2.3. Time perception

The paradigm used to measure time sensory thresholds was the same as the one used in a previous study investigating time perception in individuals with ADHD (Anobile et al., 2022). The task required participants to categorize sound durations. Before the testing phase, participants listened to four sounds, two with “long” and two with “short” durations and they were told that these corresponded to the extreme durations (no responses were required in this phase). After this initial “anchoring” phase, a single sound (500 Hz, 80 dB pure tone) was played, and participants were asked to categorize it as “short” or “long”. Two different timing ranges were tested in separate sessions. Sounds played to measure sensory thresholds within the sub-second range varied from 0.25 ms to 1 s (geometric mean of 0.5 ms), while those played to measure thresholds within the second range varied from 0.75 ms to 3 s (geometric mean of 1.5 ms). Each time range was sampled into 11 equal steps spanning 1 octave around its geometric mean. As a result, sounds within the sub-second range lasted 0.25, 0.28, 0.33, 0.38, 0.43, 0.5, 0.57, 0.66, 0.75, 0.87, 1 s, while those in the second range lasted 0.75, 0.86, 1, 1.13, 1.3, 1.5, 1.72, 1.98, 2.27, 2.61, 3 s. Sound duration was randomly selected at every trial and each duration was tested 4 times within a single session. In total participants were tested with 44 trials for each range. Participants spelled out the category to which they thought the sound belong to (either “long” or “short”) and the researcher entered the response by keypress. The proportion of “long” responses were plotted against the stimuli duration (log scale) and fitted with a cumulative Gaussian error function. The point of subjective equality (PSE) was defined as the duration corresponding to the 50% point of the fit (accuracy). The just notable difference (JND) was defined as the difference between 50% and 75% and was used to estimate Weber Fraction (10^JND-1), and index of sensory precision.

2.4. Data analysis

To compare the measurements of non-verbal reasoning that were collected using two different tests (the Visual Perceptual Reasoning Score (IRP) measured by WISC-IV for children with DD and the Raven matrices for children without DD) we converted both these indices into z-scores, according to the normative age-standardized data provided by the test manuals. The same was done for the word and non-word standardized reading tests which were then averaged to provide an index of reading abilities. T-tests were used to compare age, non-verbal IQ, mathematical and reading performance between the two groups.

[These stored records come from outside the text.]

-- ==== Sys2Proof/Laws/Mdio.lean ====
section
/-! SUPPORT. Under a valid configuration every micro-step of an MDIO operation ends in a state, written here without
faults: one equation per micro-step function (41_mdio_controller.md R150 to R161). Later proofs use these equations and
do not unfold the access primitives. -/

namespace Sys2Proof.Machine

variable {s : State}

/-- The state after an Indicator load. -/
def State.polled (s : State) : State := s.loaded .ind .mdiowin s.cfg.indOff

/-- What a micro-step of a wait does (R156). -/
def State.waitNext (s : State) (pos : WaitPos) (again : WaitPos → MdioSeq) (notBusy timedOut : State → State) : State :=
  match pos with
  | .poll 0 => timedOut (s.record .diag)
  | .poll (n + 1) => if s.cfg.busyIn (s.lineLoad .ind).1 then s.polled.goTo (again (.delay n)) else notBusy s.polled
  | .delay n => (s.delay s.cfg.pollDelayUs).goTo (again (.poll n))

theorem State.regRead_ind (h : s.cfg.Valid) : s.regRead .mdiowin s.cfg.indOff = .ok ((s.lineLoad .ind).1, s.polled) :=
  State.regRead_eq h.regAt_ind

theorem State.waitThen_eq (h : s.cfg.Valid) (pos : WaitPos) (again : WaitPos → MdioSeq)
    (notBusy timedOut : State → State) :
    s.waitThen pos again notBusy timedOut = .ok (s.waitNext pos again notBusy timedOut) := by
  unfold State.waitThen State.waitStep State.waitNext
  match pos with
  | .poll 0 => rfl
  | .poll (n + 1) =>
    simp only [State.regRead_ind h]
    by_cases hb : s.cfg.busyIn (s.lineLoad .ind).1 = true <;> simp [hb]
  | .delay n => rfl

theorem State.storeThen_eq {off : Nat} {r : Reg} (v : Word) (next : State → State)
    (hr : s.cfg.regAt .mdiowin off = some r) (h1 : r ≠ .status) (h2 : r ≠ .ind) :
    s.storeThen off v next = .ok (next (s.wrote r .mdiowin off v)) := by
  simp [State.storeThen, State.regWrite_eq v hr h1 h2]

/-! ### resetWithClock -/

@[simp] theorem State.resetWithClock_cfg (q : Option Nat) : (s.resetWithClock q).cfg = s.cfg := by
  unfold State.resetWithClock; simp only; split <;> rfl
@[simp] theorem State.resetWithClock_level (q : Option Nat) : (s.resetWithClock q).level = s.level := by
  unfold State.resetWithClock; simp only; split <;> rfl
@[simp] theorem State.resetWithClock_resetDone (q : Option Nat) : (s.resetWithClock q).resetDone = s.resetDone := by
  unfold State.resetWithClock; simp only; split <;> rfl
@[simp] theorem State.resetWithClock_miictrl0 (q : Option Nat) : (s.resetWithClock q).miictrl0 = s.miictrl0 := by
  unfold State.resetWithClock; simp only; split <;> rfl
@[simp] theorem State.resetWithClock_miictrl1 (q : Option Nat) : (s.resetWithClock q).miictrl1 = s.miictrl1 := by
  unfold State.resetWithClock; simp only; split <;> rfl
@[simp] theorem State.resetWithClock_cfgReg (q : Option Nat) : (s.resetWithClock q).cfgReg = s.cfgReg := by
  unfold State.resetWithClock; simp only; split <;> rfl
@[simp] theorem State.resetWithClock_cmd (q : Option Nat) : (s.resetWithClock q).cmd = s.cmd := by
  unfold State.resetWithClock; simp only; split <;> rfl
@[simp] theorem State.resetWithClock_addr (q : Option Nat) : (s.resetWithClock q).addr = s.addr := by
  unfold State.resetWithClock; simp only; split <;> rfl
@[simp] theorem State.resetWithClock_ctrl (q : Option Nat) : (s.resetWithClock q).ctrl = s.ctrl := by
  unfold State.resetWithClock; simp only; split <;> rfl
@[simp] theorem State.resetWithClock_status (q : Option Nat) : (s.resetWithClock q).status = s.status := by
  unfold State.resetWithClock; simp only; split <;> rfl
@[simp] theorem State.resetWithClock_ind (q : Option Nat) : (s.resetWithClock q).ind = s.ind := by
  unfold State.resetWithClock; simp only; split <;> rfl
@[simp] theorem State.resetWithClock_selSeq (q : Option Nat) : (s.resetWithClock q).selSeq = s.selSeq := by
  unfold State.resetWithClock; simp only; split <;> rfl
@[simp] theorem State.resetWithClock_pending (q : Option Nat) : (s.resetWithClock q).pending = s.pending := by
  unfold State.resetWithClock; simp only; split <;> rfl
@[simp] theorem State.resetWithClock_phy (q : Option Nat) : (s.resetWithClock q).phy = s.phy := by
  unfold State.resetWithClock; simp only; split <;> rfl
@[simp] theorem State.resetWithClock_lineFault (q : Option Nat) : (s.resetWithClock q).lineFault = s.lineFault := by
  unfold State.resetWithClock; simp only; split <;> rfl
@[simp] theorem State.resetWithClock_countdown (q : Option Nat) : (s.resetWithClock q).countdown = s.countdown := by
  unfold State.resetWithClock; simp only; split <;> rfl
@[simp] theorem State.resetWithClock_requests (q : Option Nat) : (s.resetWithClock q).requests = s.requests := by
  unfold State.resetWithClock; simp only; split <;> rfl
@[simp] theorem State.resetWithClock_clkAnswers (q : Option Nat) : (s.resetWithClock q).clkAnswers = s.clkAnswers := by
  unfold State.resetWithClock; simp only; split <;> rfl
@[simp] theorem State.resetWithClock_draws (q : Option Nat) : (s.resetWithClock q).draws = s.draws := by
  unfold State.resetWithClock; simp only; split <;> rfl
@[simp] theorem State.resetWithClock_turns (q : Option Nat) : (s.resetWithClock q).turns = s.turns := by
  unfold State.resetWithClock; simp only; split <;> rfl
@[simp] theorem State.resetWithClock_drawn (q : Option Nat) : (s.resetWithClock q).drawn = s.drawn := by
  unfold State.resetWithClock; simp only; split <;> rfl
@[simp] theorem State.resetWithClock_refRate (q : Option Nat) : (s.resetWithClock q).refRate = q := by
  unfold State.resetWithClock; simp only; split <;> rfl

/-- What a micro-step of `reset` does (R154). -/
def State.resetNext (s : State) (pos : ResetPos) : State :=
  match pos with
  | .query => s.clkQuery.2.resetWithClock s.clkQuery.1
  | .assert d =>
    (s.wrote .cfg .mdiowin s.cfg.cfgOff (BitVec.ofNat 32 d ||| s.cfg.resetBit)).goTo (.reset (.settleAsserted d))
  | .settleAsserted d => (s.delay s.cfg.resetSettleUs).goTo (.reset (.release d))
  | .release d => (s.wrote .cfg .mdiowin s.cfg.cfgOff (BitVec.ofNat 32 d)).goTo (.reset .settleReleased)
  | .settleReleased => (s.delay s.cfg.resetSettleUs).markReset.answerMdc .ok

theorem State.resetStep_eq (h : s.cfg.Valid) (pos : ResetPos) : s.resetStep pos = .ok (s.resetNext pos) := by
  cases pos with
  | query => rfl
  | assert d => exact State.storeThen_eq _ _ h.regAt_cfg (by decide) (by decide)
  | settleAsserted d => rfl
  | release d => exact State.storeThen_eq _ _ h.regAt_cfg (by decide) (by decide)
  | settleReleased => rfl

/-- What a micro-step of `wait_not_busy` does (R156). -/
def State.waitOpNext (s : State) (pos : WaitPos) : State :=
  s.waitNext pos .waitNotBusy (fun t => t.answerMdc .ok) fun t => t.answerMdc (.error .timeout)

theorem State.waitOpStep_eq (h : s.cfg.Valid) (pos : WaitPos) : s.waitOpStep pos = .ok (s.waitOpNext pos) :=
  State.waitThen_eq h _ _ _ _

/-- What a micro-step of `read` does (R158, R159). -/
def State.readNext (s : State) (a r : Half) (pos : ReadPos) : State :=
  match pos with
  | .firstWait w =>
    s.waitNext w (fun q => .read a r (.firstWait q)) (fun t => t.goTo (.read a r .storeIdle))
      fun t => t.answerMdc (.error .timeout)
  | .storeIdle => (s.wrote .cmd .mdiowin s.cfg.cmdOff s.cfg.cmdWrite).goTo (.read a r .storeAddr)
  | .storeAddr => (s.wrote .addr .mdiowin s.cfg.addrOff (packAddr a r)).goTo (.read a r .storeRead)
  | .storeRead =>
    (s.wrote .cmd .mdiowin s.cfg.cmdOff s.cfg.cmdRead).goTo (.read a r (.secondWait (Config.fullWait s.cfg)))
  | .secondWait w =>
    s.waitNext w (fun q => .read a r (.secondWait q)) (fun t => t.goTo (.read a r .loadStatus))
      fun t => t.goTo (.read a r .abort)
  | .abort => (s.wrote .cmd .mdiowin s.cfg.cmdOff s.cfg.cmdWrite).answerMdc (.error .timeout)
  | .loadStatus =>
    (s.loaded .status .mdiowin s.cfg.statusOff).goTo (.read a r (.storeBack (dataField (s.lineLoad .status).1)))
  | .storeBack v =>
    ((s.wrote .cmd .mdiowin s.cfg.cmdOff s.cfg.cmdWrite).record (.log (maskOctet a) (maskOctet r) v)).answerMdc
      (.okValue v.toNat)

theorem State.readStep_eq (h : s.cfg.Valid) (a r : Half) (pos : ReadPos) :
    s.readStep a r pos = .ok (s.readNext a r pos) := by
  cases pos with
  | firstWait w => exact State.waitThen_eq h _ _ _ _
  | storeIdle => exact State.storeThen_eq _ _ h.regAt_cmd (by decide) (by decide)
  | storeAddr => exact State.storeThen_eq _ _ h.regAt_addr (by decide) (by decide)
  | storeRead =>
    simp only [State.readStep, State.readNext]
    rw [State.storeThen_eq _ _ h.regAt_cmd (by decide) (by decide)]
    simp
  | secondWait w => exact State.waitThen_eq h _ _ _ _
  | abort => exact State.storeThen_eq _ _ h.regAt_cmd (by decide) (by decide)
  | loadStatus =>
    simp only [State.readStep, State.readNext, State.regRead_eq h.regAt_status]
  | storeBack v => exact State.storeThen_eq _ _ h.regAt_cmd (by decide) (by decide)

/-- What a micro-step of `write` does (R161). -/
def State.writeNext (s : State) (a r v : Half) (pos : WritePos) : State :=
  match pos with
  | .storeAddr => (s.wrote .addr .mdiowin s.cfg.addrOff (packAddr a r)).goTo (.write a r v .storeCtrl)
  | .storeCtrl =>
    ((s.wrote .ctrl .mdiowin s.cfg.ctrlOff (zextWord v)).record (.log (maskOctet a) (maskOctet r) v)).goTo
      (.write a r v (.finalWait (Config.fullWait s.cfg)))
  | .finalWait w =>
    s.waitNext w (fun q => .write a r v (.finalWait q)) (fun t => t.answerMdc .ok)
      fun t => t.answerMdc (.error .timeout)

theorem State.writeStep_eq (h : s.cfg.Valid) (a r v : Half) (pos : WritePos) :
    s.writeStep a r v pos = .ok (s.writeNext a r v pos) := by
  cases pos with
  | storeAddr => exact State.storeThen_eq _ _ h.regAt_addr (by decide) (by decide)
  | storeCtrl =>
    simp only [State.writeStep, State.writeNext]
    rw [State.storeThen_eq _ _ h.regAt_ctrl (by decide) (by decide)]
    simp
  | finalWait w => exact State.waitThen_eq h _ _ _ _

/-- One equation for all of them: the next micro-step of whatever is open. -/
def State.mdcNext (s : State) : State :=
  match s.mdioSeq with
  | .idle => s
  | .reset pos => s.resetNext pos
  | .waitNotBusy pos => s.waitOpNext pos
  | .read a r pos => s.readNext a r pos
  | .write a r v pos => s.writeNext a r v pos

/-- An open operation makes its next micro-step: no fault, no refusal. -/
theorem exec_open (h : s.cfg.Valid) {i : Instr} (hi : s.mdioSeq.instr = some i) : exec i s = .next s.mdcNext := by
  cases hm : s.mdioSeq with
  | idle => rw [hm] at hi; cases hi
  | reset pos =>
    rw [hm] at hi; cases hi
    simp only [exec, execReset, hm, State.resetStep_eq h, answerOf, State.mdcNext]
  | waitNotBusy pos =>
    rw [hm] at hi; cases hi
    simp only [exec, execWaitNotBusy, hm, State.waitOpStep_eq h, answerOf, State.mdcNext]
  | read a r pos =>
    rw [hm] at hi; cases hi
    simp only [exec, execRead, hm, State.readStep_eq h, answerOf, State.mdcNext, and_self, if_true]
  | write a r v pos =>
    rw [hm] at hi; cases hi
    simp only [exec, execWrite, hm, State.writeStep_eq h, answerOf, State.mdcNext, and_self, if_true]

/-- The first micro-step of an MDIO operation whose request has just been accepted; `compute_divider` has no other. -/
def State.mdcStart (s : State) (i : Instr) : State :=
  match i with
  | .computeDivider =>
    match s.cfg.divider s.refRate with
    | none => (s.openMdc i .idle).answerMdc (.error .hardwareFault)
    | some d => (s.openMdc i .idle).answerMdc (.okValue d)
  | _ => (s.openMdc i (firstPos s.cfg i)).mdcNext

/-- With the sequencer idle a request is accepted and makes its first micro-step: no fault, no refusal. -/
theorem exec_start (h : s.cfg.Valid) (hm : s.mdioSeq = .idle) {i : Instr} (hi : componentOf i = .mdc) :
    exec i s = .next (s.mdcStart i) := by
  have hv : ∀ (j : Instr) (q : MdioSeq), (s.openMdc j q).cfg.Valid := fun j q => h
  cases i with
  | setInterfaceMode p m => cases hi
  | setLinkSpeed p v => cases hi
  | computeDivider =>
    simp only [exec, execComputeDivider, hm, State.mdcStart]
    cases s.cfg.divider s.refRate <;> rfl
  | reset => simp only [exec, execReset, hm, State.resetStep_eq (hv _ _), answerOf]; rfl
  | waitNotBusy => simp only [exec, execWaitNotBusy, hm, State.waitOpStep_eq (hv _ _), answerOf]; rfl
  | read a r => simp only [exec, execRead, hm, State.readStep_eq (hv _ _), answerOf]; rfl
  | write a r v => simp only [exec, execWrite, hm, State.writeStep_eq (hv _ _), answerOf]; rfl

/-- An MDIO operation answers a next state exactly when the sequencer is idle or the operation is the open one. -/
theorem exec_mdc_cases (h : s.cfg.Valid) {i : Instr} (hi : componentOf i = .mdc) {t : State}
    (hx : exec i s = .next t) :
    (s.mdioSeq = .idle ∧ t = s.mdcStart i) ∨ (s.mdioSeq.instr = some i ∧ t = s.mdcNext) := by
  by_cases hm : s.mdioSeq = .idle
  · rw [exec_start h hm hi] at hx
    exact .inl ⟨hm, (Host.Outcome.next.inj hx).symm⟩
  · by_cases ho : s.mdioSeq.instr = some i
    · rw [exec_open h ho] at hx
      exact .inr ⟨ho, (Host.Outcome.next.inj hx).symm⟩
    · exfalso
      cases hs : s.mdioSeq <;> cases i <;>
        simp_all [exec, execComputeDivider, execReset, execWaitNotBusy, execRead, execWrite, MdioSeq.instr,
          componentOf]
      · split at hx
        · simp_all
        · cases hx
      · split at hx
        · simp_all
        · cases hx

end Sys2Proof.Machine
end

As the dataset contained unequal sample sizes (22 controls and 15 participants with DD) time sensory thresholds (Weber fractions) and accuracy (PSEs) were compared across groups by means of a linear mixed model. PSEs or Wfs were entered as the dependent variable, while group (controls and participants with DD) and duration range (milliseconds, seconds) were entered as fixed effects. Participants were entered as random effect. For all conditions PSEs and Wfs were normally distributed (Shapiro-Wilk, all p > 0.05). Base ten logarithms of Bayes Factors (Log10 Bayes Factors, LBF) are also reported alongside frequentist statistics. By convention, LBF > 0.5 is considered to lend substantial evidence in favor of a difference between groups (the alternative hypothesis) and LBF < − 0.5 substantial evidence in favor of no difference between groups (the null hypothesis). Absolute values greater than 1 and 2 are considered strong and definitive evidence respectively.

3. Results

3.1. Demographical and neuropsychological data

The DD and control groups were matched for age (t(35) = 0.65, p = 0.52, LBF = − 0.42) and non-verbal IQ (t(33) = − 1.2, p = 0.23, LBF = − 0.24, see Table 1). The two groups differed in mathematical abilities (t(35) = 10.9, p < 0.001, LBF = 9.7), with the DD group performing on average more than 2 standard deviations below the normative mean reported for children of the same age by the BDE2 scoring manual. Analysis of the subgroups for which reading scores were available showed that they also differed for reading abilities (t(18) = 4.1, p < 0.001, LBF = 1.6).

Table 1.

Descriptive characteristics of the individuals with DD. TIQ = Total Intelligence Quotient from WISC-IV, IRP = z-score Visual Perceptual Reasoning from WISC-IV; Math = composite index from BDE2; Reading = average z-scores from word and non-word reading tests. n.a.= not available.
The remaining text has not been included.